▶ EXERCISE DESCRIPTION
Identify, in the records below, every line where the string "which" appears, and copy each such line.
====== INFORMATION GIVEN ======
-- ==== Sys2Proof/Machine/Can.lean ====
section
/-! DEFINITION. The CAN FD port (chapter 14 and R456 to R466): NMT, heartbeat, bus-off, EMCY and event records leaving, PDOs, LSS. -/
namespace Sys2Proof.Machine

/-- The controller can send: firmware runs, the node has an ID (R431) and is not bus-off. -/
def State.canUp (s : State) : Bool :=
  (s.dev.boot = .benchmark || s.dev.boot = .up) && s.can.nodeId ≠ 0 && !s.has Ho.CAN_BUSOFF
def State.canOper (s : State) : Bool := s.canUp && s.can.nmt = .operational

/-! ### NMT (R428, R429) and the heartbeat (R430) -/

/-- An NMT command reaches a node that is past INITIALISATION; PDO run-time state starts anew on entering OPERATIONAL. -/
def State.nmtSet (s : State) (x : Nmt) : State :=
  if !s.canUp ∨ s.can.nmt = .init then s
  else
    let t := s.modCan (fun c => { c with nmt := x })
    (if x = .operational ∧ s.can.nmt ≠ .operational then
      t.modCan (fun c => { c with tpdo := Can.reset.tpdo, rpdoWait := [] })
    else t).tokenCheck
/-- The keys of the communication objects 0x1000 to 0x1FFF. -/
def commKey (k : Nat) : Bool := 0x8010_0000 ≤ k / 32 && k / 32 < 0x8020_0000
/-- Reset Communication (R429): the communication objects are loaded anew, expert access of CAN FD ends, boot-up is sent. -/
def State.resetComm (s : State) : State :=
  let t : State := { s with regs := s.regs.filter (fun x => !commKey x.1) }
  let u := (t.modCan (fun c => { c with tpdo := Can.reset.tpdo, rpdoWait := [], errs := [], nmt := .preOp })).modDev
    (fun d => { d with expCan := false })
  (u.loadParams 0x2000).emit .bootUp
def State.nmtResetComm (s : State) : State := if !s.canUp ∨ s.can.nmt = .init then s else s.resetComm
/-- Reset Node (R429, R510): refused into a Reset Communication while a channel runs. -/
def State.nmtResetNode (s : State) : State :=
  if !s.canUp ∨ s.can.nmt = .init then s
  else if s.anyBusy then s.resetComm.emcyMsg 0xFF70 0xFF 0
  else s.deviceReset 4 .released

/-- CAN FD is enabled (R513 step 7): the consumer times the heartbeats, whether or not the node can send. -/
def State.canTimed (s : State) : Bool := s.dev.boot = .benchmark || s.dev.boot = .up
/-- The consumed node and its time. -/
def State.hbWatched (s : State) : Bool := bits (s.get hbConsumer) 15 0 ≠ 0 && bits (s.get hbConsumer) 23 16 ≠ 0
def State.hbReceived (s : State) : State :=
  if s.has Ho.HB_LOST then ((s.unflag Ho.HB_LOST).condOff 0x8130 0xFF).tokenCheck else s
def State.hbLost (s : State) : State :=
  if s.canTimed ∧ s.hbWatched ∧ !s.has Ho.HB_LOST then (((s.flag Ho.HB_LOST).condOn 0x8130 0xFF).emcyMsg 0x8130 0xFF 0).tokenCheck
  else s
def State.hbSend (s : State) : State :=
  if s.canUp ∧ s.get hbProducer ≠ 0 ∧ s.can.nmt ≠ .init then s.emit (.heartbeat s.can.nmt) else s
/-- Bus-off and its end (R426). What CanErrorCounters counts up to it the spec does not say: a free value till the recovery (log entry 3). -/
def State.busOff (s : State) : State :=
  if s.canUp then (let r := s.freeBits 16; (r.1.put canErrs r.2).flag Ho.CAN_BUSOFF).tokenCheck else s
def State.busRecover (s : State) : State :=
  if s.has Ho.CAN_BUSOFF then ((s.unflag Ho.CAN_BUSOFF).put canErrs 0).emcyMsg 0x8140 0xFF 0 else s

/-! ### PDOs (R457 to R465) -/

/-- The entries of a TPDO and of an RPDO. -/
def State.tEntries (s : State) (p : Nat) : List Nat := (List.range (s.get (Pdo.tCnt p))).map (fun e => s.get (Pdo.tMap p (e + 1)))
def State.rEntries (s : State) (p : Nat) : List Nat := (List.range (s.get (Pdo.rCnt p))).map (fun e => s.get (Pdo.rMap p (e + 1)))
def State.tValid (s : State) (p : Nat) : Bool := !bit (s.get (Pdo.tCob p s.can.nodeId)) 31
def State.rValid (s : State) (p : Nat) : Bool := !bit (s.get (Pdo.rCob p s.can.nodeId)) 31
def State.tType (s : State) (p : Nat) : Nat := s.get (Pdo.tTyp p)
def State.tRun (s : State) (p : Nat) : Tpdo := s.can.tpdo.getD p ⟨none, none, false, 0, none⟩
def State.modTpdo (s : State) (p : Nat) (f : Tpdo → Tpdo) : State :=
  s.modCan (fun c => { c with tpdo := c.tpdo.mapIdx (fun i x => if i = p then f x else x) })
/-- The values of a TPDO, in mapping order. -/
def State.tTake (s : State) (p : Nat) : State × List Byte :=
  (s.tEntries p).foldl (fun (a : State × List Byte) (e : Nat) =>
    match objFind a.1.can.nodeId (e / 65536) (e / 256 % 256) with
    | .row o => let r := a.1.objRead .can (e / 65536) o; (r.1, a.2 ++ r.2)
    | .top k => (a.1, a.2 ++ [BitVec.ofNat 8 k])
    | .bad _ => a) (s, [])
/-- The smallest CAN FD length that holds a number of bytes. -/
def fdLength (n : Nat) : Nat :=
  if n ≤ 8 then n else if n ≤ 24 then 4 * ceilDiv n 4 else if n ≤ 32 then 32 else if n ≤ 48 then 48 else 64
/-- The channels whose FarEndRead a TPDO maps and whose far end can be asked (R256). -/
def State.tFar (s : State) (p : Nat) : List Ch :=
  allCh.filter (fun n => !s.chParked n && s.linkUp n && (s.tEntries p).any (fun e => e / 256 = (0x3050 + 0x100 * n) * 256 + 0x0D))
/-- A TPDO takes its values: those of FarEndRead are asked for first, each by an access of its channel; then `f` goes on (R256, R465). A
TPDO whose accesses run is not asked for again, and leaves when they are over if either asks that it leave. -/
def State.tAsk (s : State) (p : Nat) (w : PdoWait) (f : State → State) : State :=
  match (s.tRun p).wait with
  | some v => if v = .check then s.modTpdo p (fun x => { x with wait := some w }) else s
  | none =>
    if s.tFar p = [] then f s
    else
      (s.tFar p).foldl (fun (t : State) (n : Ch) => t.feStart n (t.get (Lk.ADDR n)) 0 false (.pdo p))
        (s.modTpdo p (fun x => { x with wait := some w }))
/-- A TPDO leaves with the values of this moment, padded with 0. -/
def State.tSendNow (p : Nat) (s : State) : State :=
  let r := s.tTake p
  (r.1.modTpdo p (fun x => { x with last := some r.2, sentAt := some r.1.tb, due := false })).emit
    (.tpdo p (r.2 ++ List.replicate (fdLength r.2.length - r.2.length) 0))
def State.tSend (s : State) (p : Nat) : State := s.tAsk p .send (State.tSendNow p)
/-- The end of a TPDO's inhibit time, and whether it is over. -/
def State.tFree (s : State) (p : Nat) : Nat :=
  match (s.tRun p).sentAt with | some t => t + usTicks (100 * s.get (Pdo.tInh p)) | none => 0
def State.tReady (s : State) (p : Nat) : Bool := decide (s.tFree p ≤ s.tb)
/-- An event-driven TPDO is due: it leaves, or waits for the end of its inhibit time. -/
def State.tDue (s : State) (p : Nat) : State := if s.tReady p then s.tSend p else s.modTpdo p (fun x => { x with due := true })
def State.tEvent (s : State) (p : Nat) : Bool := s.tValid p && decide (0xFE ≤ s.tType p)
def State.tpdoTimer (s : State) (p : Nat) : State :=
  if s.canOper ∧ s.tEvent p ∧ s.get (Pdo.tEvt p) ≠ 0 then s.tDue p else s
/-- The check of every 1 ms: a changed value makes a TPDO due; the first check takes the values to compare with. -/
def State.tCheckNow (p : Nat) (s : State) : State :=
  let r := s.tTake p
  match (s.tRun p).last with
  | none => r.1.modTpdo p (fun x => { x with last := some r.2 })
  | some v => if v ≠ r.2 then (if r.1.tReady p then State.tSendNow p r.1 else r.1.modTpdo p (fun x => { x with due := true })) else r.1
def State.tCheck (s : State) (p : Nat) : State := if !s.tEvent p then s else s.tAsk p .check (State.tCheckNow p)
def State.tpdoCheck (s : State) : State :=
  if s.canOper then [0, 1, 2, 3].foldl (fun (t : State) (p : Nat) => t.tCheck p) s else s
def State.tpdoRemote (s : State) (p : Nat) : State :=
  if s.canOper ∧ s.tValid p ∧ (s.tType p = 0xFC ∨ s.tType p = 0xFD) ∧ s.tReady p then s.tSend p else s
/-- A TPDO of type 0 at a SYNC. -/
def State.tChanged (p : Nat) (s : State) : State :=
  let r := s.tTake p
  if (s.tRun p).last ≠ some r.2 ∧ r.1.tReady p then State.tSendNow p r.1 else r.1
/-- What a TPDO does once its far-end accesses are over. -/
def State.tGo (s : State) (p : Nat) : State :=
  match (s.tRun p).wait with
  | none => s
  | some w =>
    if allCh.any (fun n => ((s.ch[n]).link.fe.toList ++ (s.ch[n]).link.feQ).any (fun a => a.use = .pdo p)) then s
    else
      let t := s.modTpdo p (fun x => { x with wait := none })
      if !t.canOper ∨ !t.tValid p then t
      else match w with
        | .send => State.tSendNow p t
        | .ifChanged => State.tChanged p t
        | .check => State.tCheckNow p t
def State.tpdoGo (s : State) : State := [0, 1, 2, 3].foldl (fun (t : State) (p : Nat) => t.tGo p) s
/-- A synchronous TPDO at a SYNC. -/
def State.tSync (s : State) (p : Nat) : State :=
  let ty := s.tType p
  if !s.tValid p ∨ 240 < ty then s
  else if ty = 0 then s.tAsk p .ifChanged (State.tChanged p)
  else
    let k := (s.tRun p).syncs + 1
    if k < ty then s.modTpdo p (fun x => { x with syncs := k })
    else
      let t := s.modTpdo p (fun x => { x with syncs := 0 })
      if t.tReady p then t.tSend p else t

/-- Bytes an entry of an RPDO takes. -/
def State.rBytes (s : State) (p : Nat) : Nat := (s.rEntries p).foldl (fun (a : Nat) (e : Nat) => a + mapBytes e) 0
/-- One mapped write of an RPDO (R464): the bytes left and the first refused entry go on. -/
def State.rWrite (a : State × List Byte × Option Nat) (e : Nat) : State × List Byte × Option Nat :=
  let k := mapBytes e
  let idx := e / 65536
  if k = 0 ∨ (2 ≤ idx ∧ idx ≤ 7) then (a.1, a.2.1.drop k, a.2.2)
  else
    let r := a.1.objWrite a.1.plainWorld .can none idx (e / 256 % 256) (a.2.1.take k)
    if r.2.all (fun x => x = 0) then (r.1, a.2.1.drop k, a.2.2)
    else (r.1.bump (objFld 0x5010 4 32 0), a.2.1.drop k, some (a.2.2.getD e))
/-- An RPDO is applied. A mapping accepted with expert access stays in force without it (R458). -/
def State.rApply (s : State) (p : Nat) (data : List Byte) : State :=
  let r := (s.rEntries p).foldl State.rWrite (s.setExpert .can true, data, none)
  let t := r.1.setExpert .can s.dev.expCan
  match r.2.2 with
  | some e => t.emcyInfo 0xFF71 0xFF 0 (leBytes 2 (e / 65536) ++ [BitVec.ofNat 8 (e / 256 % 256), 0])
  | none => t
def State.rpdo (s : State) (p : Nat) (data : List Byte) : State :=
  if !s.canOper ∨ !s.rValid p then s
  else if data.length < s.rBytes p then s.emcyMsg 0x8210 0xFF 0
  else if s.get (Pdo.rTyp p) ≤ 240 then s.modCan (fun c => { c with rpdoWait := c.rpdoWait ++ [(p, data)] })
  else s.rApply p data
/-- A CANopen SYNC: the synchronous TPDOs are sampled, then the waiting RPDOs applied. -/
def State.canSync (s : State) : State :=
  if !s.canOper then s
  else
    let t := [0, 1, 2, 3].foldl (fun (t : State) (p : Nat) => t.tSync p) s
    t.can.rpdoWait.foldl (fun (u : State) (x : Nat × List Byte) => u.rApply x.1 x.2) (t.modCan (fun c => { c with rpdoWait := [] }))

/-! ### Messages (R48, R341, R342, R460) -/

/-- The TPDOs that send event records. -/
def State.recTpdos (s : State) : List Nat :=
  [0, 1, 2, 3].filter (fun p => s.tEvent p && (s.tEntries p).any (fun e => e / 256 = 0x203001))
/-- The head of the message queue is a record: it becomes the last record sent and leaves by the TPDOs that map it, once none of
them waits for its inhibit time. Outside OPERATIONAL it is dropped. -/
def State.sendRecord (s : State) (v : Nat) (rest : List Msg) : State :=
  let ps := s.recTpdos
  if !s.canOper then s.modCan (fun c => { c with queue := rest })
  else if ps.all s.tReady then
    ps.foldl (fun (t : State) (p : Nat) => t.tSend p) ((s.modCan (fun c => { c with queue := rest })).put (objFld 0x2030 1 64 0) v)
  else ps.foldl (fun (t : State) (p : Nat) => if t.tReady p then t else t.modTpdo p (fun x => { x with due := true })) s
/-- A message of a channel waits while an earlier line of it can still bring one, which goes ahead: the waveform of that line runs, or
it was decided before its boundary, which is still to come (R48; log entry 74). Every message waits while VDDIO_33, which CAN FD runs
from, is low (R509). -/
def State.msgHeld (s : State) (m : Msg) : Bool :=
  s.dev.ioLow || if h : m.src < 8 then
    let n : Ch := ⟨m.src, h⟩
    (s.lineRuns n).any (fun f => decide (f < m.line)) || (s.ch[n]).trav.early.any (fun e => decide (e.1 < m.line))
  else false
/-- The oldest message that does not wait, and the others. -/
def takeMsg (held : Msg → Bool) : List Msg → Option (Msg × List Msg)
  | [] => none
  | m :: r => if held m then (takeMsg held r).map (fun x => (x.1, m :: x.2)) else some (m, r)
def State.msgNext (s : State) : Option (Msg × List Msg) := takeMsg s.msgHeld s.can.queue
/-- EMCY: the oldest queued message that may leave does. In NMT STOPPED and with bit 31 of CobIdEmcy set it is dropped unsent. -/
def State.emcySend (s : State) : State :=
  match s.msgNext with
  | none => s
  | some (m, rest) =>
    if !s.canUp ∨ s.can.nmt = .init then s
    else match m.record with
      | some v => s.sendRecord v rest
      | none =>
        let t := s.modCan (fun c => { c with queue := rest })
        if s.can.nmt = .stopped ∨ bit (s.get (cobEmcy s.can.nodeId)) 31 then t
        else t.emit (.emcy m.code s.errReg m.src (m.info.map BitVec.toNat))
/-- The inhibit time of a TPDO ends: what is due goes out with values taken then. -/
def State.inhibitEnd (s : State) (p : Nat) : State :=
  if !(s.tRun p).due ∨ !s.canOper ∨ !s.tValid p then s
  else
    let t := s.at (s.tFree p)
    match t.msgNext with
    | some (m, rest) => match m.record with
      | some v => if p ∈ t.recTpdos then (t.modTpdo p (fun x => { x with due := false })).sendRecord v rest else t.tSend p
      | none => t.tSend p
    | none => t.tSend p

/-! ### LSS (R432; the frames by CiA 305) -/

/-- The identity values of 0x1018 (R432). -/
def identity (i : Nat) : Nat := match i with | 0 => 0x06B1 | 1 => 0x0820 | 2 => 0x10001 | _ => 0
def lssFrame (cs v : Nat) : Out := .lss (cs :: (List.range 7).map (fun i => byteOf v i))
def State.lssAnswer (s : State) (cs v : Nat) : State := if s.canUp then s.emit (lssFrame cs v) else s
/-- A fastscan request (CiA 305): bit check 0x80 starts anew; otherwise the part asked for must match in its upper bits, and a
match of a whole part moves on to the next. -/
def State.lssScan (s : State) (id bitCheck sub next : Nat) : State :=
  if !s.canUp then s
  else if bitCheck = 0x80 then (s.modCan (fun c => { c with lssPos := 0 })).lssAnswer 0x4F 0
  else if s.can.lssPos ≠ sub ∨ 31 < bitCheck ∨ identity sub / 2 ^ bitCheck ≠ id / 2 ^ bitCheck then s
  else
    (if bitCheck = 0 then s.modCan (fun c => { c with lssPos := next }) else s).lssAnswer 0x4F 0

end Sys2Proof.Machine
end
======
▶ ANSWER FOR THE TASK
/-- A message of a channel waits while an earlier line of it can still bring one, which goes ahead: the waveform of that line runs, or
it was decided before its boundary, which is still to come (R48; log entry 74). Every message waits while VDDIO_33, which CAN FD runs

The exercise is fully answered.